Scientists Jacobo Santamaria and Carlos Leon Group Complex Materials Physics, University Complutense of Madrid (UCM), Spain, in collaboration with the Mixed Unit for Physics CNRS-Thales in Palaiseau (France) have found evidence of supercurrents existence of spin-polarized.
Spin is a quantum property of electrons, with no analog in a classical description, and since its discovery in the early twentieth century has allowed understanding the electronic behavior of materials. The spin of an electron can take only two well-defined values that are assigned to opposite directions in space (above and below).
The study, published in the journal Nature Physics, illustrates the possibility of generating spin polarized supercurrents in artificial nanostructured materials based on complex oxides in a new scenario that can be understood as the “union” of two fields, spintronics and superconductivity mesoscopic. These effects may have applications in various fronts that go from new spintronic devices to quantum computing.
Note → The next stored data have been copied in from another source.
-- ==== Sys2Proof/WellFormed.lean ====
section
/-! DEFINITION. What may be checked before a run: the operand range of a command and the parameter ranges of R8. -/

namespace Sys2Proof

/-- The operand field of a command, if it has one (30_encoding.md R72). -/
def Instr.operand : Instr → Option Byte
  | .nop => none
  | .ckClear => none
  | .ckAdd d => some d
  | .ckRead => none
  | .encOpen => none
  | .encByte d => some d
  | .encByteAcc d => some d
  | .encCksum => none
  | .encClose => none
  | .decClear => none
  | .decByte d => some d
  | .decLast d => some d
  | .plLen => none
  | .plRead i => some i
  | .rxArm => none

/-- An operand is a byte, 0 to 255 (R72, R82). The type of the field already says so: no command is ill-formed. -/
def Instr.wf (i : Instr) : Bool :=
  match i.operand with
  | none => true
  | some d => d.toNat ≤ 255

/-- The ranges of 00_scope.md R8; T_BYTE is a positive duration. -/
def Params.wf (p : Params) : Bool :=
  2 ≤ p.txqDepth && 1 ≤ p.plbDepth && p.plbDepth ≤ 255 && 2 ≤ p.maxFrameBytes && 1 ≤ p.maxAttempts && 1 ≤ p.tByte

end Sys2Proof
end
Samples produced in Madrid within the CIS Excellence Moncloa Campus UCM-UPM are complex oxide heterostructures that combine ferromagnetic and high-temperature superconductors, and have been measured in Paris. The appearance of an interference phenomenon of the electronic states is known as ‘McMillan-Rowell resonance’ proof that the current in the ferromagnetic superconductor persists despite theoretically antagonistic character.
Ferromagnetism is a phenomenon that results from a macroscopic manifestation of a quantum state of the electrons of a metal in which their spins are arranged parallel to each other (all up or all down). If a current is injected through a ferromagnetic contact it will have their spins parallel, and is said to be polarized.
Incorporating these materials into electronic devices has led to spintronics, which exploits the properties of the spin in the same way that exploits the electronics of the electric charge. This field has experienced a breakthrough in the last decade and is thought to lead to considerably more efficient than current and represent an alternative to silicon-based technology.
Moreover, superconductivity is antagonistic state of matter to the above in which the electrons are paired and have their spins are antiparallel. Superconductive materials are capable of carrying electric currents without energy consumption, so that it was considered possible application for the transport of electricity or for ultrafast electronic devices.
In recent years there has been a great effort on the combination of both phenomena on the basis of the applications that might result from the ability to propagate over long distances superconducting current spin polarization.